Yeni Muhafazakarlık ve Evanjelik Akılcılık: İdeolojik Kodlama

Trump yönetiminin İran siyasasının düşünsel temelinde yeni muhafazakarlık ve Evanjelik-Mesiyanik değerler sistemi yer almaktadır. Yeni muhafazakar düşünce İran gibi teokratik ve Batı karşıtı rejimleri dönüştürülmesi gereken tehditler olarak kodlar. Bu yaklaşım, ABD’nin küresel misyonunu sivil değerlerin ve “Tanrısal düzenin” taşıyıcısı olarak görür. Trump, bu ideolojik zemini özellikle Evangelik seçmene hitap etmek amacıyla kullandı. Kudüs’ü İsrail’in başkenti olarak tanıması, İran’ı “şeytan rejimi” olarak tanımlaması ve Kasım Süleymani suikastı, bu teolojik (dinsel) akılcılığın dış siyasa araçlarına dönüşmüş biçimleridir.

Emperyalizmin Evrimi ve Ekonomik Savaşlar

Trump’ın İran siyasası doğrudan işgale dayalı klasik emperyalizm biçimlerinden farklı olarak ekonomik araçların silahlaştırıldığı yeni bir emperyalizm biçemini temsil etmektedir. “En Fazla Baskı” siyasası bu bağlamda hem İran’ı diplomatik olarak yalnızlaştırmayı hem de küresel enerji piyasalarında ABD müttefiklerinin konumunu güçlendirmeyi hedeflemiştir. İran’a uygulanan ağır yaptırımlar yalnızca nükleer programı hedef almamış ve aynı zamanda rejimin ekonomik ve toplumsal meşruluğunu da sarsmayı amaçlamıştır. Bu durum, neo-emperyal çıkarlarla iç içe geçmiş bir dış siyasa anlayışının ifadesi olarak değerlendirilebilir.

Vekalet Savaşlarının Evrimi ve Bölgesel Mimari

Trump döneminde İran’a karşı izlenen strateji bölgesel düzlemde doğrudan askeri müdahaleden çok vekalet savaşları üzerinden çevreleme ve baskı altına alma stratejisi olarak ortaya çıkmıştır. Suriye, Irak, Yemen ve Lübnan gibi ülkelerdeki yerel unsurlar üzerinden yürütülen çatışmalar İran’ın vekil aktörleri ile ABD destekli unsurlar arasında yeni bir soğuk savaş yapısı üretmiştir. Bu durum, vekalet savaşlarının yalnızca taktiksel değil aynı zamanda jeopolitik oluşum süreçlerinin parçası olduğunu göstermektedir.
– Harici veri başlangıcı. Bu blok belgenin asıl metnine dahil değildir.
/-! ## Faults -/

/-- R263, R271, R114, R116: the checks at issue of an instruction word, in their order: an ill-formed or misplaced word
raises fault 0x01, then a group instruction that does not converge 0x02, then a register or tile beyond its budget 0x03,
each in all lanes of the split. -/
def Obligations.IssueChecks : Prop :=
  ∀ (s : State) (c : Ctx) (i : Instr), (encode i).isSome = true → (∀ w a b l y, i ≠ .clause w a b l y) → Unheld s c i →
    (¬ LegalPlace c i → exec i s = .next (s.raiseAll c 1)) ∧
    (LegalPlace c i → ¬ Converges c i → exec i s = .next (s.raiseAll c 2)) ∧
    (LegalPlace c i → Converges c i → ¬ InBudget c i → exec i s = .next (s.raiseAll c 3))

/-- R122, R124: a fault of the whole split outside any block. With FAULTEN and outside the handler, the lanes form a
split at the fault entry that keeps the instruction's offset as its return point, FAULTINFO of each of its lanes reads
the code and the return point, its lanes' reservations are lost (R187); memory, every other group, every workgroup and
the rest of the group are unchanged. Without FAULTEN, or in the fault entry (a double fault, whose code is 0x11), the
lanes form a faulted split at the instruction and the queue's FAULTS count one more. Where it meets log entries 38 and
39, it states the model's reading, not the spec's words. -/
def Obligations.FaultEntryAndFaultedSplit : Prop :=
  (∀ (s : State) (c : Ctx) (k : Nat), CtxOf s c → (∃ ix, c.sp.st = .live ix) → c.sp.mask ≠ 0#32 → c.wg.blocks = [] →
    c.l.faulten = true → c.sp.handler = false → c.sp.pc < 2 ^ 22 → k < 256 →
    ∃ g p, mget? (s.raiseAll c k).groups c.gk = some g ∧ p ∈ g.splits ∧ p.mask = c.sp.mask ∧ p.pc = c.l.faultoff ∧
      p.handler = true ∧ p.ret = c.sp.pc ∧ p.inClause = false ∧
      (∀ l < 32, mgetD g.finfo l 0#32 = if c.sp.mask.getLsbD l then BitVec.ofNat 32 (k + c.sp.pc * 2 ^ 8)
        else mgetD c.g.finfo l 0#32) ∧
      (∀ x ∈ g.resv, x ∈ c.g.resv ∧ c.sp.mask.getLsbD x.1 = false) ∧
      ({ g with finfo := c.g.finfo, resv := c.g.resv, splits := c.g.splits } : Group) = c.g ∧
      (s.raiseAll c k).mm = s.mm ∧ (s.raiseAll c k).wgs = s.wgs ∧ (s.raiseAll c k).regs = s.regs ∧
      (s.raiseAll c k).kul = s.kul ∧ ∀ j, j ≠ c.gk → mget? (s.raiseAll c k).groups j = mget? s.groups j) ∧
  (∀ (s : State) (c : Ctx) (k : Nat), CtxOf s c → (∃ ix, c.sp.st = .live ix) → c.sp.mask ≠ 0#32 → c.wg.blocks = [] →
    (c.l.faulten = false ∨ c.sp.handler = true) →
    ∃ g p, mget? (s.raiseAll c k).groups c.gk = some g ∧ p ∈ g.splits ∧ p.mask = c.sp.mask ∧ p.pc = c.sp.pc ∧
      p.st = .faulted ∧ p.fcode = (if c.sp.handler then 0x11 else k) ∧
      ({ g with resv := c.g.resv, splits := c.g.splits } : Group) = c.g ∧
      (s.raiseAll c k).wgs = s.wgs ∧
      (∃ q, mget? (s.raiseAll c k).kul.queues c.l.queue = some q ∧ q.faults = min 0xFFFF ((s.queue c.l.queue).faults + 1)) ∧
      ∀ j h, j ≠ c.gk → mget? s.groups j = some h →
        ∃ h', mget? (s.raiseAll c k).groups j = some h' ∧ ({ h' with resv := h.resv } : Group) = h)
Eleştirel Söylem Çözümlemesi (CDA): Anlatıların İdeolojik İşlevi

Bu çalışmanın en özgün kuramsal katkısı, Trump’ın dış siyasa söyleminin Eleştirel Söylem Çözümlemesi (CDA) yöntemiyle incelenecek olmasıdır. Bu yaklaşım, dilin yalnızca bir iletişim aracı değil, aynı zamanda iktidarın yeniden üretim aracı olduğunu varsayar. Trump’ın İran’a ilişkin söylemlerinde görülen çelişkiler (örneğin bir yandan İran halkını “rehin alınmış mağdurlar” olarak tanımlarken, diğer yandan İran’a yönelik kolektif cezalandırma niteliğindeki yaptırımları savunması) söylemin ideolojik doğasını açığa çıkarır. “Terör devleti”, “diktatörlük”, “şeytan düzeni” gibi etiketler, yalnızca güvenlik kaygılarını değil, aynı zamanda toplumsal algıları yönlendirmeye dönük ideolojik araçlardır. Trump’ın söyleminde dış siyasa uzmanlık bilgisine değil, toplumsal korkulara, dinsel simgelere ve düşman imgelerine dayandırılmıştır. Bu bağlamda, söylem çözümlemesi dış siyasadaki anlam oluşturulmasını ve bu oluşum sürecinin iktidar ilişkileriyle bağını görünür kılmayı amaçlamaktadır. Söylemin çelişkileri, yalnızca retorik tutarsızlıklar değil, aynı zamanda siyasal işlev taşıyan stratejik boşluklardır.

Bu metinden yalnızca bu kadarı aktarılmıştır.